When my sister-in-law Angelina was six months pregnant, she went to a health facility for a routine antenatal care visit. This was not an easy thing to do, however. She lives in rural Kenya and in order to reach the facility situated 15 kilometres away, she sold her pig. With this money she was able to pay her way to and from the facility.
At the facility, due to the long queues and the low number of health providers, she and the other pregnant women were given group counselling about the importance of delivering their babies in a health facility and, without much attention to the individual needs and questions of the women, the staff quickly cleared the queue.
Angelina felt discouraged and feared that she would take up too much of the health provider's time if she tried to discuss the terrible pain she had in her stomach over the last few days. So she went back home, willing herself to keep going through the pain. The pain made it difficult to perform her household chores, including fetching water from the well and getting firewood to prepare meals for her family.
The next day, these pains persisted but she did not have any money to go back to the health facility. By evening, the situation had deteriorated and she died that night. Later, it was discovered that the foetus had died intra uterine and this was the cause of her pain and eventual death.
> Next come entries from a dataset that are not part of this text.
-- ==== Sys2Proof/Laws/Memory.lean ====
section
/-! SUPPORT. Reading what was stored, and that every memory operation keeps the canonical form. -/

namespace Sys2Proof.Machine

/-! ## Reading after an operation -/

@[simp] theorem Memory.lookup_nil (k : Nat) : Memory.lookup [] k = Memory.unlistedByte := rfl

theorem Memory.lookup_cons (j k : Nat) (v : Byte) (m : Memory) :
    Memory.lookup ((j, v) :: m) k = if j = k then v else Memory.lookup m k := rfl

/-- An erased address reads as an unlisted one. -/
theorem Memory.lookup_erase_same (m : Memory) (k : Nat) : (m.erase k).lookup k = Memory.unlistedByte := by
  induction m with
  | nil => rfl
  | cons cell m ih =>
    obtain ⟨j, v⟩ := cell
    by_cases h : j = k
    · simpa [Memory.erase, h] using ih
    · simpa [Memory.erase, h, Memory.lookup] using ih

/-- Erasing one address leaves every other. -/
theorem Memory.lookup_erase_other (m : Memory) {j k : Nat} (h : j ≠ k) : (m.erase k).lookup j = m.lookup j := by
  induction m with
  | nil => rfl
  | cons cell m ih =>
    obtain ⟨i, v⟩ := cell
    by_cases hi : i = k
    · have hij : ¬ i = j := fun e => h (e.symm.trans hi)
      rw [Memory.lookup_cons, if_neg hij, ← ih]
      simp [Memory.erase, hi]
    · have : Memory.erase ((i, v) :: m) k = (i, v) :: Memory.erase m k := by simp [Memory.erase, hi]
      rw [this, Memory.lookup_cons, Memory.lookup_cons, ih]

/-- Listing a byte for an address that no cell lists decides that address and no other. -/
theorem Memory.lookup_insertCell (m : Memory) (j k : Nat) (v : Byte) (h : ∀ cell ∈ m, cell.1 ≠ k) :
    (m.insertCell k v).lookup j = if j = k then v else m.lookup j := by
  induction m with
  | nil => simp [Memory.insertCell, Memory.lookup, eq_comm]
  | cons cell m ih =>
    obtain ⟨i, w⟩ := cell
    have hik : i ≠ k := h (i, w) (by simp)
    have ih := ih fun c hc => h c (by simp [hc])
    by_cases hlt : k < i
    · simp only [Memory.insertCell, hlt, if_true, Memory.lookup_cons, eq_comm (a := k)]
    · simp only [Memory.insertCell, hlt, if_false, Memory.lookup_cons, ih]
      by_cases hij : i = j
      · have : j ≠ k := hij ▸ hik
        simp [hij, this]
      · simp [hij]

theorem Memory.erase_keys (m : Memory) (k : Nat) : ∀ cell ∈ m.erase k, cell.1 ≠ k := by
  intro cell h
  simpa [Memory.erase] using (List.mem_filter.mp h).2

/-- The law of memory: a store decides its own address and leaves every other (R53). It holds of every list, in canonical form
or not. -/
theorem Memory.lookup_store (m : Memory) (j k : Nat) (v : Byte) :
    (m.store k v).lookup j = if j = k then v else m.lookup j := by
  unfold Memory.store
  by_cases hv : v = Memory.unlistedByte
  · rw [if_pos hv]
    by_cases hj : j = k
    · rw [if_pos hj, hj, Memory.lookup_erase_same, hv]
    · rw [if_neg hj, Memory.lookup_erase_other m hj]
  · rw [if_neg hv, Memory.lookup_insertCell _ _ _ _ (m.erase_keys k)]
    by_cases hj : j = k
    · rw [if_pos hj, if_pos hj]
    · rw [if_neg hj, if_neg hj, Memory.lookup_erase_other m hj]

/-! ## The canonical form -/

theorem Memory.wf_nil : Memory.wf [] := by simp [Memory.wf]

theorem Memory.wf_erase {m : Memory} (h : m.wf) (k : Nat) : (m.erase k).wf :=
  ⟨h.1.filter _, fun cell hc => h.2 cell (List.mem_filter.mp hc).1⟩

/-- Where the cells of an insertion come from. -/
theorem Memory.mem_insertCell {m : Memory} {k : Nat} {v : Byte} {cell : Host.Cell} (h : cell ∈ m.insertCell k v) :
    cell = (k, v) ∨ cell ∈ m := by
  induction m with
  | nil => simpa [Memory.insertCell] using h
  | cons c m ih =>
    obtain ⟨i, w⟩ := c
    by_cases hlt : k < i
    · simpa [Memory.insertCell, hlt] using h
    · simp only [Memory.insertCell, hlt, if_false, List.mem_cons] at h
      rcases h with h | h
      · exact .inr (by simp [h])
      · exact (ih h).imp id fun hm => by simp [hm]

theorem Memory.wf_insertCell {m : Memory} (h : m.wf) {k : Nat} {v : Byte} (hk : k < 65536) (hv : v ≠ Memory.unlistedByte)
    (hfresh : ∀ cell ∈ m, cell.1 ≠ k) : (m.insertCell k v).wf := by
  refine ⟨?_, fun cell hc => ?_⟩
  · obtain ⟨hs, -⟩ := h
    induction m with
    | nil => simp [Memory.insertCell]
    | cons c m ih =>
      obtain ⟨i, w⟩ := c
      rw [List.pairwise_cons] at hs
      by_cases hlt : k < i
      · simp only [Memory.insertCell, hlt, if_true, List.pairwise_cons]
        refine ⟨fun c hc => ?_, hs.1, hs.2⟩
        rcases List.mem_cons.mp hc with rfl | hc
        · exact hlt
        · exact hlt.trans (hs.1 c hc)
      · have hik : i < k := lt_of_le_of_ne (not_lt.mp hlt) (hfresh (i, w) (by simp))
        simp only [Memory.insertCell, hlt, if_false, List.pairwise_cons]
        refine ⟨fun c hc => ?_, ih (fun c hc => hfresh c (by simp [hc])) hs.2⟩
        rcases Memory.mem_insertCell hc with rfl | hc
        · exact hik
        · exact hs.1 c hc
  · rcases Memory.mem_insertCell hc with rfl | hc
    · exact ⟨hk, hv⟩
    · exact h.2 cell hc

/-- A store keeps the canonical form. -/
theorem Memory.wf_store {m : Memory} (h : m.wf) {k : Nat} (hk : k < 65536) (v : Byte) : (m.store k v).wf := by
  unfold Memory.store
  split
  · exact Memory.wf_erase h k
  · next hv => exact Memory.wf_insertCell (Memory.wf_erase h k) hk hv (m.erase_keys k)

/-! ## The same laws for the state's byte and word accesses (R52 to R55) -/

/-- `MemRead` after `MemWrite` (R52, R53). -/
theorem State.readByte_writeByte (s : State) (a x : Word) (v : Byte) :
    (s.writeByte a v).readByte x = if x = a then v else s.readByte x := by
  have : x.toNat = a.toNat ↔ x = a := BitVec.toNat_inj
  simp only [State.readByte, State.writeByte, Memory.lookup_store, this]

/-- Byte reads after a word write: each of the two addresses reads its half, every other address as before (R55, R57). -/
theorem State.readByte_writeWord (s : State) (a x v : Word) :
    (s.writeWord a v).readByte x = if x = a + 1 then (unpack v).1 else if x = a then (unpack v).2 else s.readByte x := by
  simp only [State.writeWord, State.readByte_writeByte]

theorem State.wf_writeByte {s : State} (h : s.mem.wf) (a : Word) (v : Byte) : (s.writeByte a v).mem.wf :=
  Memory.wf_store h a.isLt v

theorem State.wf_writeWord {s : State} (h : s.mem.wf) (a v : Word) : (s.writeWord a v).mem.wf :=
  State.wf_writeByte (State.wf_writeByte h _ _) _ _

end Sys2Proof.Machine
end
Had the health provider taken time to examine Angelina individually and ask about any complaints, they likely could have managed this complication and Angelina would still be alive. Not only did she lose her life, but she left behind six children who are now orphaned and are living in deplorable conditions.
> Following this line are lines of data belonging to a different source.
-- ==== Sys2Proof/Tests/Slice0.lean ====
section
/-! SUPPORT. Small tests: well-formedness refuses what it should, every opcode decodes as the formats of R71 write it, single
steps give what spec/95_test_vectors.md lists, and each statement with hypotheses has a state that meets them. -/

namespace Sys2Proof.Tests

open Sys2Proof.Machine Sys2Proof.Slice0

/-! ## Helpers -/

/-- The next state a step answers, if it answers one. -/
def nextOf (r : Result) : Option State :=
  match r with
  | .next t => some t
  | .fault _ => none
  | .refused _ => none

/-- One step from `s` with `bytes` at its program counter, and what is looked at afterwards. -/
def after {α : Type} (s : State) (bytes : List Byte) (look : State → α) : Option α :=
  (nextOf (step (s.loadBytes s.pc bytes))).map look

/-- Reset with some registers. -/
def withRegs (a b c d e h l : Byte) : State := { State.reset with regs := { a, b, c, d, e, h, l } }

/-- Z, S, P, CY, AC in the order of the test vectors. -/
def flagList (s : State) : List Bool := [s.flags.z, s.flags.s, s.flags.p, s.flags.cy, s.flags.ac]

/-- A state with CY as given. -/
def withCarry (s : State) (cy : Bool) : State := s.setCarry cy

/-! ## Well-formedness: the one check, with a term it refuses -/

theorem test_wellFormed_refuses_trap_of_nop : (Instr.trap 0x00).wellFormed = false := by decide

theorem test_wellFormed_refuses_trap_of_adcA : (Instr.trap 0x8F).wellFormed = false := by decide

theorem test_wellFormed_accepts_trap_of_hlt_and_subB :
    (Instr.trap 0x76).wellFormed = true ∧ (Instr.trap 0x90).wellFormed = true := by decide

/-! ## Decoding: every opcode, its bits written out by the formats of R71 and the codes of R74 and R75 -/

theorem test_decode_implied :
    [
      0b00000000, 0b00000111, 0b00001111, 0b00010111, 0b00011111, 0b00101111, 0b00110111, 0b00111111 ].map (decodeTableWord 8) = [
      Instr.nop, .rlc, .rrc, .ral, .rar, .cma, .stc, .cmc ].map some := by decide

theorem test_decode_lxi :
    decode [0b00000001, 0x34, 0x12] = .ok (.lxiB 0x1234, []) ∧
    decode [0b00010001, 0x34, 0x12] = .ok (.lxiD 0x1234, []) ∧
    decode [0b00100001, 0x34, 0x12] = .ok (.lxiH 0x1234, []) ∧
    decode [0b00110001, 0x34, 0x12] = .ok (.lxiSP 0x1234, []) := by
  exact ⟨rfl, rfl, rfl, rfl⟩

theorem test_decode_stax :
    [
      0b00000010, 0b00010010 ].map (decodeTableWord 8) = [
      Instr.staxB, .staxD ].map some := by decide

theorem test_decode_inx :
    [
      0b00000011, 0b00010011, 0b00100011, 0b00110011 ].map (decodeTableWord 8) = [
      Instr.inxB, .inxD, .inxH, .inxSP ].map some := by decide

theorem test_decode_inr :
    [
      0b00000100, 0b00001100, 0b00010100, 0b00011100, 0b00100100, 0b00101100, 0b00110100, 0b00111100 ].map (decodeTableWord 8) = [
      Instr.inrB, .inrC, .inrD, .inrE, .inrH, .inrL, .inrM, .inrA ].map some := by decide
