-- ==== Sys2Proof/WellFormed.lean ====
section
/-! DEFINITION. Which requests are well formed: the operand values that some request word and payload encode, in a
given configuration (30_encoding.md R91, R97, R99). -/

namespace Sys2Proof

/-- A payload fits its request: its length is a 24-bit `LEN` and at most `PAYLOAD_MAX` (30_encoding.md R97). -/
def payloadFits (c : Config) (p : List Byte) : Bool :=
  decide (p.length < 2 ^ 24) && decide (p.length ≤ c.payloadMax)

/-- A channel number is valid: it is in `NOISE_CHANNELS` (30_encoding.md R99). -/
def channelValid (c : Config) (ch : Byte) : Bool := c.noiseChannels.contains ch

/-- `CH_B` of EX_ADD_NOISE: a valid channel with `XOR`, zero without (30_encoding.md R91, R99). -/
def secondChannelValid (c : Config) (two : Bool) (chB : Byte) : Bool :=
  if two then channelValid c chB else decide (chB = 0)

/-- The well-formed requests of a configuration. -/
def Instr.wf (c : Config) : Instr → Bool
  | .sendCmd _            => true
  | .sendData p _         => payloadFits c p
  | .setWindow _ _ _ _    => true
  | .writePixels p _      => payloadFits c p
  | .init                 => true
  | .displayOn            => true
  | .exAddBit _           => true
  | .exAddNoise two a b   => channelValid c a && secondChannelValid c two b
  | .exNext               => true
  | .exAvailable          => true
  | .exCapacity           => true

end Sys2Proof
end

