/-- Each format's lowest and highest reserved bit, set. -/
theorem witness_ReservedBitsAreIllegal :
    ∀ x ∈ [(0x0100000000000100#64, 8), (0x0180000000000000#64, 55), (0x0301000000000000#64, 48),
      (0x0380000000000000#64, 55), (0x0500000000000001#64, 0), (0x1480000000000000#64, 55),
      (0x1000000000000002#64, 1), (0x1080000000000000#64, 55), (0x1100000000020000#64, 17),
      (0x1180000000010000#64, 55), (0x1100000000000001#64, 0), (0x1100000000000080#64, 7)],
      reservedBit (slice x.1 56 8) (slice x.1 16 1) x.2 = true ∧ x.1.getLsbD x.2 = true := by
  decide +kernel

/-- A payload one byte short, one past `PAYLOAD_MAX`, one where none belongs, and each wrong channel. -/
theorem witness_BadPayloadsAndChannelsAreIllegal :
    ((slice 0x0200000200000000 56 8 = 0x02 ∧ ([0] : List Byte).length ≠ slice 0x0200000200000000 32 24) ∧
     (slice 0x0400001100000000 56 8 = 0x04 ∧ conf.payloadMax < slice 0x0400001100000000 32 24)) ∧
    (slice 0x1200000000000000 56 8 ≠ 0x02 ∧ slice 0x1200000000000000 56 8 ≠ 0x04 ∧ ([0] : List Byte) ≠ []) ∧
    ((slice 0x1100000000000001 56 8 = 0x11 ∧ slice 0x1100000000000001 16 1 = 0 ∧ slice 0x1100000000000001 0 8 ≠ 0) ∧
     BitVec.ofNat 8 (slice 0x1100000000000800 8 8) ∉ conf.noiseChannels ∧
     (slice 0x1100000000010008 16 1 = 1 ∧ BitVec.ofNat 8 (slice 0x1100000000010008 0 8) ∉ conf.noiseChannels)) := by
  decide +kernel

/-- An idle block with two requests on its port. -/
def queued : State := { fresh with port := [⟨0x1000000000000001, []⟩, ⟨0x0500000000000000, []⟩] }

theorem witness_StepRunsTheDecodedRequest :
    queued.seq = .idle ∧ queued.fault = .none ∧ queued.resetDue = false ∧
    queued.port = ⟨0x1000000000000001, []⟩ :: [⟨0x0500000000000000, []⟩] ∧
    decode queued.cfg 0x1000000000000001 [] = .ok (.exAddBit true) := by decide

/-- An idle block with an illegal request on its port. -/
def badQueued : State := { fresh with port := [⟨0x0700000000000000, []⟩] }

theorem witness_IllegalRequestOnlyFaults :
    badQueued.seq = .idle ∧ badQueued.fault = .none ∧ badQueued.resetDue = false ∧ badQueued.port = [⟨0x0700000000000000, []⟩] ∧
    decode badQueued.cfg 0x0700000000000000 [] = .error .reservedOpcode := by decide

theorem witness_FaultedBlockHasNoStepOfItsOwn :
    (faulted.seq = .idle ∧ faulted.fault ≠ .none ∧ faulted.env = []) ∧
    (({ faulted with env := [.tickElapsed] } : State).fault ≠ .none) := by decide

theorem witness_FaultLastsUntilReset :
    ∃ t, ({ faulted with env := [.issue ⟨0, []⟩] } : State).seq = .idle ∧
      ({ faulted with env := [.issue ⟨0, []⟩] } : State).fault ≠ .none ∧
      NoReset { faulted with env := [.issue ⟨0, []⟩] } ∧
      step { faulted with env := [.issue ⟨0, []⟩] } = .next t :=
  ⟨_, rfl, by decide, fun d hd => by simp at hd, rfl⟩

/-- An idle block with requests on its port, a faulted one, one in the middle of a wait, and one at the first and one at
the second await of EX_ADD_NOISE. -/
theorem witness_BlockResetRestoresTheResetState :
    (({ queued with env := [.reset draw] } : State).seq = .idle ∧ queued.port ≠ []) ∧
    (({ faulted with env := [.reset draw] } : State).seq = .idle ∧ faulted.fault ≠ .none) ∧
    (({ waiting with env := [.reset draw] } : State).seq = .busy (.sendCmd 0x2A) 5 false ∧
      (waiting.program (.sendCmd 0x2A)).drop 5 = .wait :: [.emit (.cs false), .respond false 0] ∧
      waiting.chBusy = true) ∧
    (({ awaiting 0 with env := [.reset draw] } : State).seq = .busy (.exAddNoise true 3 4) 0 true ∧
      ((awaiting 0).program (.exAddNoise true 3 4)).drop 0 = .readNoise 3 :: [.readNoise 4, .addLocalBit] ∧
      (awaiting 0).noiseReady 3 = false) ∧
    (({ awaiting 1 with env := [.reset draw] } : State).seq = .busy (.exAddNoise true 3 4) 1 true ∧
      ((awaiting 1).program (.exAddNoise true 3 4)).drop 1 = .readNoise 4 :: [.addLocalBit] ∧
      (awaiting 1).noiseReady 4 = false) := by decide

/-- Both halves: a step, and a stuck state. -/
theorem witness_StepIsAPathOfMicroSteps :
    (∃ t, step fresh = .next t) ∧ step waiting = .fault .channelHang ∧ step faulted = .fault (.halted .notReady) :=
  ⟨⟨_, rfl⟩, rfl, rfl⟩

theorem witness_StuckChannelHangsTheSequencer :
    waiting.seq = .busy (.sendCmd 0x2A) 5 false ∧
    (waiting.program (.sendCmd 0x2A)).drop 5 = .wait :: [.emit (.cs false), .respond false 0] ∧
    waiting.chBusy = true ∧ waiting.env = [] ∧ waiting.chanFair = false := by decide

theorem witness_SendCmdStaysInProgressOnAStuckChannel :
    stuck.frInit = .ready ∧ stuck.chBusy = false ∧ stuck.env = [] ∧ stuck.chanFair = false := by decide

theorem witness_TxReachesTheSelectedController :
    fresh.lineCs = false ∧
    (({ fresh with lineCs := true, lineCmd := true } : State).lineCs = true ∧
      ({ fresh with lineCs := true, lineCmd := true } : State).lineCmd = true) ∧
    (({ fresh with lineCs := true } : State).lineCs = true ∧
      ({ fresh with lineCs := true } : State).lineCmd = false) := by decide

theorem witness_ReadyCheckComesFirst : fresh.frInit = .uninit ∧ ready.frInit = .ready := by decide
For 15 years, I have been working on global health issues in Kenya, including initiatives focused on improving the health of women and families in the urban slums. I know that Angelina's story is far from unusual.
I believe that integrating health services can be an effective strategy for helping them. Integration of health services is an approach whereby health care providers use opportunities to engage the client in addressing clients/patients' multiple health needs. This approach has not been practiced at its optimum. Health services are organized in silos, which makes integration difficult in many settings.
Indeed, due to lack of integration, many people end up having health complications which would have otherwise been addressed. A holistic approach in addressing the barriers to integration as well as building the capacity of service providers to provide quality health care services would be one way of ensuring that integration takes place in our health facilities. In addition, programs should pursue holistic approaches that address the attitude of the service providers as well as strengthen the human resource systems that create a supportive working environment, improve performance, and build the sustainability of the health care workforce.
With integrated services, women like Angelina would have access to multiple health services each time they are in contact with a health facility. For example, those coming with children for immunization could also get information about family planning, be screened for gender-based violence, gain advice about nutrition, and have cervical cancer screenings in one sitting. This would ensure that women get the full benefit of selling the pig -- or whatever else they have to sell -- for their health care. On the other hand, it would reduce the queues in health facilities since the women would not have to make repeat visits for each health concern.
Health providers would also need to be well-trained and equipped to be able to offer multiple health services to clients and be motivated to do the same. While these are challenges that have been cited as possible barriers to integrating health care services, the benefits to women and children thereof far outweigh these challenges.
Overall, integrating health services is a strategy that is effective in reducing missed opportunities for providing various health services while at the same time reducing operation costs on the facility. As we look forward to the Mexico Conference where Sustainable Development Goals will be discussed, it is important to appreciate that integration of health services is key to meeting international and national development goals and targets.